## EXERCISE GOAL
Give back the data in full. Leave nothing out.

## DATASET RECORDS
-- ==== Sys2Proof/Machine/LoadStore.lean ====
section
/-! DEFINITION. The loads and stores (45_loads_stores.md; effective address R180, common behaviour R190). -/

namespace Sys2Proof.Machine

/-- LB: load byte, signed (45_loads_stores.md R181). -/
def execLb (rd rs1 : RegIdx) (imm : Word) (s : State) : Host.Outcome State Fault Refusal :=
  s.complete (s.load rd (s.loadS8 (s.effAddr rs1 imm)))

/-- LH: load halfword, signed (45_loads_stores.md R182). -/
def execLh (rd rs1 : RegIdx) (imm : Word) (s : State) : Host.Outcome State Fault Refusal :=
  s.complete (s.load rd (s.loadS16 (s.effAddr rs1 imm)))

/-- LW: load word (45_loads_stores.md R183). -/
def execLw (rd rs1 : RegIdx) (imm : Word) (s : State) : Host.Outcome State Fault Refusal :=
  s.complete (s.load rd (s.load32 (s.effAddr rs1 imm)))

/-- LBU: load byte, unsigned (45_loads_stores.md R184). -/
def execLbu (rd rs1 : RegIdx) (imm : Word) (s : State) : Host.Outcome State Fault Refusal :=
  s.complete (s.load rd (s.loadU8 (s.effAddr rs1 imm)))

/-- LHU: load halfword, unsigned (45_loads_stores.md R185). -/
def execLhu (rd rs1 : RegIdx) (imm : Word) (s : State) : Host.Outcome State Fault Refusal :=
  s.complete (s.load rd (s.loadU16 (s.effAddr rs1 imm)))

/-- SB: store byte (45_loads_stores.md R186). -/
def execSb (rs1 rs2 : RegIdx) (imm : Word) (s : State) : Host.Outcome State Fault Refusal :=
  s.complete (s.store (s.effAddr rs1 imm) (s.storeBytes8 rs2))

/-- SH: store halfword (45_loads_stores.md R187). -/
def execSh (rs1 rs2 : RegIdx) (imm : Word) (s : State) : Host.Outcome State Fault Refusal :=
  s.complete (s.store (s.effAddr rs1 imm) (s.storeBytes16 rs2))

/-- SW: store word (45_loads_stores.md R188). -/
def execSw (rs1 rs2 : RegIdx) (imm : Word) (s : State) : Host.Outcome State Fault Refusal :=
  s.complete (s.store (s.effAddr rs1 imm) (s.storeBytes32 rs2))

end Sys2Proof.Machine
end

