-- ==== Sys2Proof/Machine/Assembly.lean ====
section
/-! DEFINITION. The assembler-side facts the spec states as functions: the ABI register names
(10_state.md R23), the offset of a label (30_encoding.md R104), and the expansions of the
pseudo-instructions the source names (R105). The assembler itself is outside the block (00_scope.md R5). -/

namespace Sys2Proof.Machine.Assembly

/-- The ABI names of `x0` to `x31` (10_state.md R23). -/
def abiNames : List String :=
  ["zero", "ra", "sp", "gp", "tp", "t0", "t1", "t2", "s0", "s1", "a0", "a1", "a2", "a3", "a4", "a5"]
  ++ ["a6", "a7", "s2", "s3", "s4", "s5", "s6", "s7", "s8", "s9", "s10", "s11", "t3", "t4", "t5", "t6"]

/-- The register an ABI name (or `fp`, the other name of `s0`) stands for. -/
def abiRegister (name : String) : Option RegIdx :=
  if name = "fp" then some 8
  else
    match abiNames.idxOf? name with
    | some i => some (BitVec.ofNat 5 i)
    | none => none

/-- "a branch or JAL at address `A` that names a label at address `L` gets `imm = L - A`"
(30_encoding.md R104). -/
def labelOffset (label address : Word) : Word := label - address

/-- The address of the k-th instruction after expansion (30_encoding.md R104). -/
def addressOf (entry : Word) (k : Nat) : Word := entry + BitVec.ofNat 32 (4 * k)

/-- `nop` (30_encoding.md R105). -/
def nop : List Instr := [.addi 0 0 0]

/-- `mv rd, rs` (30_encoding.md R105). -/
def mv (rd rs : RegIdx) : List Instr := [.addi rd rs 0]

/-- `lo = sext_12(v[11:0])` (30_encoding.md R105). -/
def liLow (v : Word) : Word := (v.extractLsb' 0 12).signExtend 32

/-- The U immediate of `hi = (v - lo)[31:12]` (30_encoding.md R105). -/
def liHigh (v : Word) : Word := (v - liLow v).extractLsb' 12 20 ++ 0#12

/-- `li rd, v`: one word where `v` fits twelve bits or its low part is zero, else two
(30_encoding.md R105). -/
def li (rd : RegIdx) (v : Word) : List Instr :=
  if -2048 ≤ v.toInt ∧ v.toInt ≤ 2047 then [.addi rd 0 v]
  else if liLow v = 0 then [.lui rd (liHigh v)]
  else [.lui rd (liHigh v), .addi rd rd (liLow v)]

end Sys2Proof.Machine.Assembly
end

## ANSWER TO THE PROBLEM
-- ==== Sys2Proof/Machine/LoadStore.lean ====
section
/-! DEFINITION. The loads and stores (45_loads_stores.md; effective address R180, common behaviour R190). -/

namespace Sys2Proof.Machine

/-- LB: load byte, signed (45_loads_stores.md R181). -/
def execLb (rd rs1 : RegIdx) (imm : Word) (s : State) : Host.Outcome State Fault Refusal :=
  s.complete (s.load rd (s.loadS8 (s.effAddr rs1 imm)))

/-- LH: load halfword, signed (45_loads_stores.md R182). -/
def execLh (rd rs1 : RegIdx) (imm : Word) (s : State) : Host.Outcome State Fault Refusal :=
  s.complete (s.load rd (s.loadS16 (s.effAddr rs1 imm)))

/-- LW: load word (45_loads_stores.md R183). -/
def execLw (rd rs1 : RegIdx) (imm : Word) (s : State) : Host.Outcome State Fault Refusal :=
  s.complete (s.load rd (s.load32 (s.effAddr rs1 imm)))

/-- LBU: load byte, unsigned (45_loads_stores.md R184). -/
def execLbu (rd rs1 : RegIdx) (imm : Word) (s : State) : Host.Outcome State Fault Refusal :=
  s.complete (s.load rd (s.loadU8 (s.effAddr rs1 imm)))

/-- LHU: load halfword, unsigned (45_loads_stores.md R185). -/
def execLhu (rd rs1 : RegIdx) (imm : Word) (s : State) : Host.Outcome State Fault Refusal :=
  s.complete (s.load rd (s.loadU16 (s.effAddr rs1 imm)))

/-- SB: store byte (45_loads_stores.md R186). -/
def execSb (rs1 rs2 : RegIdx) (imm : Word) (s : State) : Host.Outcome State Fault Refusal :=
  s.complete (s.store (s.effAddr rs1 imm) (s.storeBytes8 rs2))

/-- SH: store halfword (45_loads_stores.md R187). -/
def execSh (rs1 rs2 : RegIdx) (imm : Word) (s : State) : Host.Outcome State Fault Refusal :=
  s.complete (s.store (s.effAddr rs1 imm) (s.storeBytes16 rs2))

/-- SW: store word (45_loads_stores.md R188). -/
def execSw (rs1 rs2 : RegIdx) (imm : Word) (s : State) : Host.Outcome State Fault Refusal :=
  s.complete (s.store (s.effAddr rs1 imm) (s.storeBytes32 rs2))

end Sys2Proof.Machine
end

-- ==== Sys2Proof/Machine/Assembly.lean ====
section
/-! DEFINITION. The assembler-side facts the spec states as functions: the ABI register names
(10_state.md R23), the offset of a label (30_encoding.md R104), and the expansions of the
pseudo-instructions the source names (R105). The assembler itself is outside the block (00_scope.md R5). -/

namespace Sys2Proof.Machine.Assembly

/-- The ABI names of `x0` to `x31` (10_state.md R23). -/
def abiNames : List String :=
  ["zero", "ra", "sp", "gp", "tp", "t0", "t1", "t2", "s0", "s1", "a0", "a1", "a2", "a3", "a4", "a5"]
  ++ ["a6", "a7", "s2", "s3", "s4", "s5", "s6", "s7", "s8", "s9", "s10", "s11", "t3", "t4", "t5", "t6"]

/-- The register an ABI name (or `fp`, the other name of `s0`) stands for. -/
def abiRegister (name : String) : Option RegIdx :=
  if name = "fp" then some 8
  else
    match abiNames.idxOf? name with
    | some i => some (BitVec.ofNat 5 i)
    | none => none

/-- "a branch or JAL at address `A` that names a label at address `L` gets `imm = L - A`"
(30_encoding.md R104). -/
def labelOffset (label address : Word) : Word := label - address

/-- The address of the k-th instruction after expansion (30_encoding.md R104). -/
def addressOf (entry : Word) (k : Nat) : Word := entry + BitVec.ofNat 32 (4 * k)

/-- `nop` (30_encoding.md R105). -/
def nop : List Instr := [.addi 0 0 0]

/-- `mv rd, rs` (30_encoding.md R105). -/
def mv (rd rs : RegIdx) : List Instr := [.addi rd rs 0]

/-- `lo = sext_12(v[11:0])` (30_encoding.md R105). -/
def liLow (v : Word) : Word := (v.extractLsb' 0 12).signExtend 32

/-- The U immediate of `hi = (v - lo)[31:12]` (30_encoding.md R105). -/
def liHigh (v : Word) : Word := (v - liLow v).extractLsb' 12 20 ++ 0#12

/-- `li rd, v`: one word where `v` fits twelve bits or its low part is zero, else two
(30_encoding.md R105). -/
def li (rd : RegIdx) (v : Word) : List Instr :=
  if -2048 ≤ v.toInt ∧ v.toInt ≤ 2047 then [.addi rd 0 v]
  else if liLow v = 0 then [.lui rd (liHigh v)]
  else [.lui rd (liHigh v), .addi rd rd (liLow v)]

end Sys2Proof.Machine.Assembly
end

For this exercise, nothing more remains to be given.